From: Josh Bembenek (jbembe@hotmail.com)
Date: Tue Apr 01 2003 - 16:21:03 EST

  • Next message: Bill Payne: "Re: Paraconformities (was test questions)"

    Preston-

    "What seems to be going on here, at least as interpreted by the researchers,
    is not site specific insertion, but selection for cells in which the virus
    inserted near a particular gene. I'm not a gene therapy expert, but I think
    it works like this. They isolate some pre-lymphocyte cells of a particular
    type from the patient and transform them in mass with the engineered
    retrovirus vector. They may then select for cells that have the vector
    incorporated, based on some selectable marker in the vector. I'm not sure
    that they would do that or not. They would do it if the transformation is
    inefficient. But they didn't apparently clone from a single transformant
    cell, since they assume in their analysis that the cells they injected back
    into the patient had the vector inserted at various sites. After the cells
    are in the patient, some of them behave well and go to the marrow and start
    producing the desired corrected lymphocytes. However, it turns out that some
    element(s) of this virus can interact "in cis" (if the virus inserts next to
    or within) with this LMO1 gene to give a cell that is unregulated for growth
    and/or programmed cell death. That rare cell grows out to give the leukemia.
    The reason it happened in two patients is that they are transforming and
    injecting enough cells to make it fairly likely that in each patient at
    least one cell will have the insertion somewhere near the LMO1 gene. Of
    course, it would be interesting to know if the two insertions occurred at
    exactly the same site or only in the same vicinity, which is much more
    likely. There are such things as hotspots for virus insertion, probably
    based on chromatin structure or sites related to normal recombination. It's
    possible something like that contributed here, but I believe that in general
    retroviruses are not very site specific."

    -This is exactly why I've been pondering this piece of evidence for a while.
      Since viruses supposedly jump into the genome completely at random, the
    only way to get viruses integrated into the same site in the genome is to
    have an ancestor obtain the viral incorporation, then pass it on to the
    progeny. This requires incorporation into the genome of Gametes, but within
    one infected individual who knows the number of possible viral incorporation
    into gametes, and then there's the issue of that gamete being passed on...

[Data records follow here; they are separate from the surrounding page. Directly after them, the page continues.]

-- ==== Sys2Proof/Machine/Types.lean ====
section
/-! DEFINITION. The records of the part's twelve blocks, as plain data: the commitment book, the projection engine,
the caverns, the heat store, the train roster, the dispatch unit, the scanner, the clock, the unit link, the
notices, the settings store and the station port. An enumerated type lists its values in the order of the list or
table that defines it, since that order gives their codes (R202). -/

namespace Sys2Proof.Machine

/-! ### Commitment book (chapter 1) -/

/-- What the store does for a trade (R1). -/
inductive Direction where
  | charge | discharge
  deriving DecidableEq, Repr

/-- The class a record is to take when admitted (R1). -/
inductive TradeClass where
  | tentative | firm
  deriving DecidableEq, Repr

/-- The commitment states (R1, section 1.3). -/
inductive RecordState where
  | proposed | refused | tentative | firm | active | ending | closed
  deriving DecidableEq, Repr

/-- The refusal reasons a record can show (R10); all but `late` are slot failure reasons (R36). -/
inductive Reason where
  | grid | capacity | changeover | heatShort | noCavern | tableRange | massLow | massHigh | rate | late
  deriving DecidableEq, Repr

/-- How a CLOSED record ended (R1). -/
inductive CloseOutcome where
  | honoured | short | curtailed | lapsed
  deriving DecidableEq, Repr

/-- A new power and the interval from which it applies (R1, R16). -/
structure PowerChange where
  power : Nat
  since : Nat
  deriving DecidableEq, Repr

/-- A refusal: the reason, the first failing interval, and the cavern number 1 to 4 where the reason is a cavern's
(R1, R10). -/
structure RefusalNote where
  reason : Reason
  interval : Nat
  cavern : Option Nat
  deriving DecidableEq, Repr

/-- A pending amendment, filled out with all three values (R1, R12). -/
structure Amendment where
  power : Nat
  length : Nat
  start : Nat
  deriving DecidableEq, Repr

/-- The result of the last amendment (R1). -/
inductive AmendResult where
  | admitted
  | refused (note : RefusalNote)
  deriving DecidableEq, Repr

/-- Energy owed and energy credited over a record's life, in Wh (R1, R23). -/
structure Sums where
  due : Nat
  delivered : Nat
  deriving DecidableEq, Repr

/-- A commitment record (R1), without its key: the key is its slot's generation × 128 plus the slot number (R3).
`atRisk` holds the first failing interval while the flag is set. -/
structure Record where
  tradeRef : Nat
  cls : TradeClass
  dir : Direction
  start : Nat
  length : Nat
  power : Nat
  change : Option PowerChange
  tolerance : Nat
  holdExpiry : Option Nat
  state : RecordState
  refusal : Option RefusalNote
  pendingAmend : Option Amendment
  lastAmend : Option AmendResult
  atRisk : Option Nat
  sums : Option Sums
  outcome : Option CloseOutcome
  deriving DecidableEq, Repr

/-- A slot of the book: its generation and the record it holds, or free (R3). -/
structure BookSlot where
  gen : Nat
  record : Option Record
  deriving DecidableEq, Repr

/-- The kind of an admission item (R28). -/
inductive ItemKind where
  | admitting | amend
  deriving DecidableEq, Repr

/-- An admission item (R28). -/
structure Item where
  key : Nat
  kind : ItemKind
  deriving DecidableEq, Repr

/-! ### Caverns (chapter 3) -/

/-- How far a measured value is trusted (R61, R82). -/
inductive Trust where
  | good | held | unknown
  deriving DecidableEq, Repr

/-- The ban a cavern or the store places on the dispatch unit (R61, R77, R82). -/
inductive Inhibit where
  | noBan | noDischarge | noCharge
  deriving DecidableEq, Repr

/-- Where a cavern's voted pressure lies against its table (R61). -/
inductive TableFlag where
  | inTable | belowTable | aboveTable
  deriving DecidableEq, Repr

/-- A pressure–mass table: 17 pressures at equally spaced masses (R61, R63). -/
structure MassTable where
  m0 : Nat
  step : Nat
  p : Vector Nat 17
  deriving DecidableEq, Repr

/-- One disagree flag for each position A, B and C (R61). -/
structure Disagree where
  a : Bool
  b : Bool
  c : Bool
  deriving DecidableEq, Repr

/-- The settings-class fields of a cavern (R61). -/
structure CavernCfg where
  inService : Bool
  weight : Nat
  table : MassTable
  pMin : Nat
  pMax : Nat
  rateLimit : Nat
  driftLimit : Nat
  deriving DecidableEq, Repr

/-- The working fields of a cavern (R61). -/
structure CavernWork where
  votedP : Option Nat
  status : Trust
  holdAge : Nat
  measured : Option Nat
  startMass : Nat
  drift : Option Int
  inhibit : Inhibit
  disagree : Disagree
  tableFlag : TableFlag
  deriving DecidableEq, Repr

/-! ### Heat store (chapter 4) -/

/-- The settings-class fields of the heat store (R82). -/
structure StoreCfg where
  capacity : Nat
  heatFloor : Nat
  capturePermille : Nat
  drawPermille : Nat
  lossPpm : Nat
  yieldG : Nat
  useG : Nat
  tMaxCharge : Int
  tMinDischarge : Int
  temps : Vector Int 9
  contents : Vector Nat 9
  deriving DecidableEq, Repr

/-- The working fields of the heat store (R82), and `heard`: whether a temperature outcome has been taken since the
previous boundary or beginning (R91 step 1). -/
structure StoreWork where
  meanT : Option Int
  validCount : Nat
  content : Option Nat
  startContent : Nat
  status : Trust
  holdAge : Nat
  inhibit : Inhibit
  heard : Bool
  deriving DecidableEq, Repr

/-! ### Train roster (chapter 5) -/

/-- What a train does (R96). -/
inductive TrainKind where
  | compressor | expander
  deriving DecidableEq, Repr

/-- The part's view of a train (R96, section 5.4). -/
inductive TrainState where
  | absent | ready | starting | running | stopping | resting | lockedOut | lost | withdrawn
  deriving DecidableEq, Repr

/-- The state a train reports (R96, R172). -/
inductive ReportedState where
  | stopped | starting | running | stopping | fault
  deriving DecidableEq, Repr

/-- Why the last attempt to bind did not succeed (R96). -/
inductive BindFault where
  | identity | kind | noAnswer
  deriving DecidableEq, Repr

/-- Why an entry is locked out (R96). -/
inductive LockoutCause where
  | reported | startFail | stopFail
  deriving DecidableEq, Repr

/-- The latest accepted reply of a train (R96). -/
structure Report where
  state : ReportedState
  kw : Nat
  fault : Nat
  deriving DecidableEq, Repr

/-- Which timer an entry runs (R105, R107). -/
inductive TimerKind where
  | start | stop
  deriving DecidableEq, Repr

/-- A running train timer: its kind and the moment it runs out (R105, R107). -/
structure Timer where
  kind : TimerKind
  expiry : Nat
  deriving DecidableEq, Repr

/-- The settings-class fields of a roster entry (R96). A name is its character codes of R204. -/
structure TrainCfg where
  configured : Bool
  kind : TrainKind
  index : Nat
  name : List Nat
  holdRating : Bool
  ratedKw : Nat
  minStableKw : Nat
  priority : Nat
  startLead : Nat
  minRun : Nat
  minRest : Nat
  startTimeout : Nat
  stopTimeout : Nat
  deriving DecidableEq, Repr

/-- The working fields of a roster entry (R96), its timer, and `identDue`: the moment the next periodic IDENT falls
due (R101). -/
structure TrainWork where
  outages : List Window
  state : TrainState
  bindFault : Option BindFault
  lockout : Option LockoutCause
  runCount : Nat
  restCount : Nat
  report : Option Report
  timer : Option Timer
  identDue : Option Nat
  deriving DecidableEq, Repr

/-! ### Instrument scanner (chapter 7) -/

/-- The position of a transducer on its cavern (R141). -/
inductive Position where
  | a | b | c
  deriving DecidableEq, Repr

/-- What an input measures (R141). Caverns are counted from 0 here, vessels and sensors too. -/
inductive Role where
  | cavernPressure (cavern : Fin 4) (pos : Position)
  | storeTemp (vessel : Fin 2) (sensor : Fin 4)
  | headerPressure
  | spare
  deriving DecidableEq, Repr

/-- Which side of the window is the alarm (R141). -/
inductive WindowMode where
  | alarmOutside | alarmInside
  deriving DecidableEq, Repr

/-- The window state of a result (R141). -/
inductive WindowState where
  | noState | clear | alarm
  deriving DecidableEq, Repr

/-- The settings-class fields of a channel entry (R141). -/
structure ChannelCfg where
  role : Role
  gain : Int
  offset : Int
  averaging : Nat
  windowLow : Int
  windowHigh : Int
  windowMode : WindowMode
  deriving DecidableEq, Repr

/-- A channel's latest result (R141, R147): valid exactly when it carries a value. -/
structure ChanResult where
  code : Nat
  value : Option Int
  window : WindowState
  deriving DecidableEq, Repr

/-- The outcome of a cavern's vote (R152, R154). -/
inductive VoteOutcome where
  | good (p : Nat)
  | noMajority
  deriving DecidableEq, Repr

/-- The record of a cavern's last vote (R155): the outcome, the counted values with their positions in sorted order,
the flags, and the pass count of the pass that produced it. -/
structure VoteRecord where
  outcome : VoteOutcome
  counted : List (Nat × Position)
  flags : Disagree
  pass : Nat
  deriving DecidableEq, Repr

/-- The snapshot copy (R157). -/
structure SnapCopy where
  results : Vector (Option ChanResult) 24
  marks : Vector Bool 24
  votes : Vector (Option VoteRecord) 4
  pass : Nat
  interval : Option Nat
  deriving DecidableEq, Repr

/-- The working state of the scanner (R141, R146, R151, R155, R157). `pos` and `began` say which entry of the scan
list is being converted and since when (R146). -/
structure Scanner where
  results : Vector (Option ChanResult) 24
  marks : Vector Bool 24
  pos : Nat
  began : Nat
  passCount : Nat
  votes : Vector (Option VoteRecord) 4
  flags : Vector Disagree 4
  handed : Vector Bool 4
  snapPending : Bool
  copy : Option SnapCopy
  deriving DecidableEq, Repr

/-! ### Settings (chapter 10) -/

/-- The eight site values (R195). -/
structure SiteCfg where
  importLimit : Nat
  exportLimit : Nat
  changeoverGap : Nat
  minNotice : Nat
  pollPeriod : Nat
  holdLimit : Nat
  tol : Nat
  errorThreshold : Nat
  deriving DecidableEq, Repr

/-- A valid alias table entry (R186). Roster entries are counted from 0 here. -/
structure AliasEntry where
  address : Nat
  entry : Fin 8
  quiet : Bool
  deriving DecidableEq, Repr

/-- All settings-class data (section 10.4): what the settings store's image holds. -/
structure Settings where
  trains : Vector TrainCfg 8
  caverns : Vector CavernCfg 4
  store : StoreCfg
  channels : Vector ChannelCfg 24
  scanList : List (Fin 24)
  aliases : Vector (Option AliasEntry) 8
  site : SiteCfg
  deriving DecidableEq, Repr

/-- Where the settings at the last power-on came from (R199, R201). -/
inductive SettingsSource where
  | image | defaults
  deriving DecidableEq, Repr

/-- The last save outcome (R197, R198, R201). -/
inductive SaveOutcome where
  | noSave | completed | abandoned
  deriving DecidableEq, Repr

/-- The settings store (R197 to R199): SAVING holds the data being written; an image that is absent fails its
check. -/
structure SettingsStore where
  saving : Option Settings
  image : Option Settings
  source : SettingsSource
  lastSave : SaveOutcome
  deriving DecidableEq, Repr

/-! ### Projection engine (chapter 2) -/

/-- The status of a projection slot (R36, R54): OK, the first failure reason, or NONE. -/
inductive SlotStatus where
  | ok
  | fail (r : Reason)
  | noStatus
  deriving DecidableEq, Repr

/-- End mass and end pressure of a cavern in a slot (R45). -/
structure CavernEnd where
  mass : Nat
  pressure : Nat
  deriving DecidableEq, Repr

/-- A slot of a projection table (R45). `failCavern` is 1 to 4, or 0 where the status is not a cavern's. -/
structure ProjSlot where
  interval : Nat
  net : Int
  chargeCap : Nat
  dischargeCap : Nat
  caverns : Vector (Option CavernEnd) 4
  heat : Nat
  dump : Bool
  status : SlotStatus
  failCavern : Nat
  deriving DecidableEq, Repr

/-- How a run counts a record (R34, R35): over its span, in slot 0 alone, or as the amendment of an ACTIVE record,
at its power in force in slot 0 and at the new power up to the last interval of the amended span. -/
inductive CountMode where
  | span
  | slotZero
  | amended (power : Nat) (last : Nat)
  deriving DecidableEq, Repr

/-- A counted record in a run's copy (R33, R34). -/
structure Counted where
  key : Nat
  dir : Direction
  power : Nat
  change : Option PowerChange
  start : Nat
  length : Nat
  mode : CountMode
  deriving DecidableEq, Repr

/-- What a run copies of a cavern (R33). -/
structure CavernInput where
  inService : Bool
  weight : Nat
  status : Trust
  startMass : Nat
  table : MassTable
  pMin : Nat
  pMax : Nat
  rateLimit : Nat
  deriving DecidableEq, Repr

/-- The copy of its inputs that a run works from (R33). The capacities are those of slots 0 to 287. -/
structure RunCopy where
  interval : Nat
  counted : List Counted
  caverns : Vector CavernInput 4
  startContent : Nat
  capacity : Nat
  heatFloor : Nat
  capturePermille : Nat
  drawPermille : Nat
  lossPpm : Nat
  storeStatus : Trust
  chargeCaps : List Nat
  dischargeCaps : List Nat
  importLimit : Nat
  exportLimit : Nat
  changeoverGap : Nat
  trip : Bool
  direction : Option Direction
  yieldG : Nat
  useG : Nat
  deriving DecidableEq, Repr

/-- The kind of a run (R59). -/
inductive RunKind where
  | admitting | amend | verification
  deriving DecidableEq, Repr

/-- The run in flight: its kind, its subject's key (absent for a verification run and for a run that has lost its
subject), whether a cause of R30 was taken after it started (R31), and its copy. -/
structure Run where
  kind : RunKind
  subject : Option Nat
  stale : Bool
  copy : RunCopy
  deriving DecidableEq, Repr

/-- The snapshot buffer (R58, R60): the copied table (none: an invalid copy), its run count, the superseded mark, and
the pin as the moment its 10 s timer last started. -/
structure SnapBuffer where
  table : Option (List ProjSlot)
  runCount : Nat
  superseded : Bool
  pin : Option Nat
  deriving DecidableEq, Repr

/-- The projection engine (R30 to R33, R54, R55, R58, R59). `live` and `closed` are absent while invalid. -/
structure Engine where
  run : Option Run
  flag : Bool
  live : Option (List ProjSlot)
  closed : Option ProjSlot
  runCount : Nat
  snap : SnapBuffer
  deriving DecidableEq, Repr

/-! ### Dispatch unit (chapter 6) -/

/-- A setpoint: the held value and the value last sent (R119). -/
structure Setpoint where
  held : Nat
  issued : Option Nat
  deriving DecidableEq, Repr

/-- A member of a tally (R121). -/
structure Member where
  key : Nat
  dir : Direction
  power : Nat
  deriving DecidableEq, Repr

/-- The open tally (R119, R121): accumulators in kW·ms. -/
structure OpenTally where
  interval : Nat
  members : List Member
  accCompressor : Nat
  accExpander : Nat
  deriving DecidableEq, Repr

/-- A member of the closed tally with its due and credited energy in Wh (R138). -/
structure Credit where
  member : Member
  due : Nat
  delivered : Nat
  deriving DecidableEq, Repr

/-- The closed tally (R138). `ePhys` is absent where N is 0, and the two energies are then unassigned (R137). -/
structure ClosedTally where
  interval : Nat
  credits : List Credit
  chargePower : Nat
  dischargePower : Nat
  compressorWh : Nat
  expanderWh : Nat
  ePhys : Option Nat
  deriving DecidableEq, Repr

    "As to your larger question on endogenous retroviruses at the same site in
    different species, a mechanism corresponding to that above would require
    that there be a selective advantage of the insertion at the same exact
    location for both species."

    -Why is this so? Two requirements for similar site insertions across
    species come to mind: gametes must be infected, and similar variables must
    lead to similar insertions (either virus has some unknown specificity for
    something like non-methylated DNA or degree of chromatin
    condensation/silencing...) If the insertions are neutral, they will be
    retained in the genome, because they will simply piggyback with the
    chromosome when DNA duplication occurs. I don't know of any virus element
    editing mechanisms during genome duplication that would get rid of any
    inserted virus. Also, are known viral insertions demonstrated to be
    conferring selective advantage to the host?

    There may be a few sites where there was a selective advantage, but that
    would be dubious for the vast majority. Even in that case, you wouldn't
    expect the insertion to occur at exactly the same site.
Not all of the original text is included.